# pigeon catalog



## ipaq3115 (Jan 27, 2007)

does any one know of a place were i can order pigeon cataloges and magazines. i know of foys and jedds who doesnt
ethan


----------



## Reti (Jul 20, 2003)

Siegel's does.

Reti


----------



## SmithFamilyLoft (Nov 22, 2004)

ipaq3115 said:


> does any one know of a place were i can order pigeon cataloges and magazines. i know of foys and jedds who doesnt
> ethan


Not sure what you might mean by "Cataloges and Magazines", here are two more pigeon supply places. One of them may have a paper cataloge of what they sell.

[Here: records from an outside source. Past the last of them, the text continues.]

-- ==== Sys2Proof/Syntax/Fields.lean ====
section
/-! DEFINITION. The names the opcode byte's fields select: register names (10_state.md R20, R23), the r16 selector tables
(30_encoding.md R113), the 8-bit operand slot (R110), the condition (R112), the bit number (R114), and the 13 instruction
families with the fields each leaves free (R104). Every selector is a closed type with one constructor per field value,
so no selector is ever out of range (60_exceptions.md R263). -/
namespace Sys2Proof

/-- The six 16-bit words of the register file (R20). -/
inductive Reg16 where
  | bc | de | hl | af | sp | pc
deriving DecidableEq, Repr

/-- The eight 8-bit names (R23). -/
inductive Reg8 where
  | b | c | d | e | h | l | a | f
deriving DecidableEq, Repr

/-- The seven registers an operand slot can name: slot values 0 to 5 and 7 (R110). F is not among them. -/
inductive SlotReg where
  | b | c | d | e | h | l | a
deriving DecidableEq, Repr

/-- The 8-bit operand slot (R110): a register, or the memory byte at HL (slot value 6). -/
inductive Slot where
  | reg (r : SlotReg)
  | mem
deriving DecidableEq, Repr

/-- The r16 selector of `LD r16,n16` and `INC r16` (R113, first table). -/
inductive PairSel where
  | bc | de | hl | sp
deriving DecidableEq, Repr

/-- The r16 selector of `LD [r16(±)],A` and `LD A,[r16(±)]` (R113, second table). -/
inductive MemSel where
  | bc | de | hlInc | hlDec
deriving DecidableEq, Repr

/-- The r16 selector of `PUSH r16` (R113, third table). -/
inductive StackSel where
  | bc | de | hl | af
deriving DecidableEq, Repr

/-- The condition of `JR cc,e8` (R112). -/
inductive Cond where
  | nz | z | nc | c
deriving DecidableEq, Repr

/-- The bit number n3 of `BIT n3,r/m8` (R114). -/
inductive BitNum where
  | n0 | n1 | n2 | n3 | n4 | n5 | n6 | n7
deriving DecidableEq, Repr

/-- The 13 instruction families of R104, in the source's order, each with the fields its mask leaves free (R111, R113). -/
inductive Family where
  /-- 1: `00pp0001`, LD r16,n16 -/
  | ldPairImm (p : PairSel)
  /-- 2: `00pp0010`, LD [r16(±)],A -/
  | ldMemA (p : MemSel)
  /-- 3: `00pp1010`, LD A,[r16(±)] -/
  | ldAMem (p : MemSel)
  /-- 4: `10101zzz`, XOR A,r/m8 -/
  | xor (z : Slot)
  /-- 5: `01yyyzzz` except 0x76, LD r/m8,r/m8 -/
  | ldSlotSlot (y z : Slot)
  /-- 6: `11100000`, LD [0xFF00+n8],A -/
  | ldhImmA
  /-- 7: `11100010`, LDH [C],A -/
  | ldhCA
  /-- 8: `00yyy110`, LD r/m8,n8 -/
  | ldSlotImm (y : Slot)
  /-- 9: `00yyy100`, INC r/m8 -/
  | incSlot (y : Slot)
  /-- 10: `00pp0011`, INC r16 -/
  | incPair (p : PairSel)
  /-- 11: `001cc000`, JR cc,e8 (pattern corrected by R105) -/
  | jr (cc : Cond)
  /-- 12: `11pp0101`, PUSH r16 -/
  | push (p : StackSel)
  /-- 13: prefixed, `01yyyzzz`, BIT n3,r/m8 -/
  | bit (n : BitNum) (z : Slot)
deriving DecidableEq, Repr

end Sys2Proof
end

http://www.globalpigeon.com/gps.php?action=showprod&id=47

http://www.siegelpigeons.com/

Here is the web address of a pigeon magazine called The Digest.
http://www.racingpigeondigest.com/current/

Hope this helps.


----------



## Skyeking (Jan 17, 2003)

Jedds also puts out a nice catalog, they have quite an assortment. 

http://jedds.com/


----------



## george simon (Feb 28, 2006)

ipaq3115 said:


> does any one know of a place were i can order pigeon cataloges and magazines. i know of foys and jedds who doesnt
> ethan


Hi ETHAN, There are two magazines that are both very fine and I would recomand that you get both. The first one PUREBRED PIGEON is a all breeds magazine www.purebredpigeon.com The second is The Digest which is a racing pigeon magazine also a very fine magazine www.racingpigeondigest.com You can also get a catalog from VITA KING PRODUCTS www.VitaKingProucts.com I hope that you check all of these out. .GEORGE


----------



## Skyeking (Jan 17, 2003)

george simon said:


> Hi ETHAN, There are two magazines that are both very fine and I would recomand that you get both. The first one PUREBRED PIGEON is a all breeds magazine www.purebredpigeon.com The second is The Digest which is a racing pigeon magazine also a very fine magazine www.racingpigeondigest.com You can also get a catalog from VITA KING PRODUCTS www.VitaKingProucts.com I hope that you check all of these out. .GEORGE


Hi George,

I think you mean www.VitaKingProducts.com

Thank you for sharing that one, I'm adding it to my resources.


----------



## Maggie-NC (Jun 22, 2005)

The Vitaking site is one I have not visited so thanks George and Treesa. It looks like a good place to do business.


----------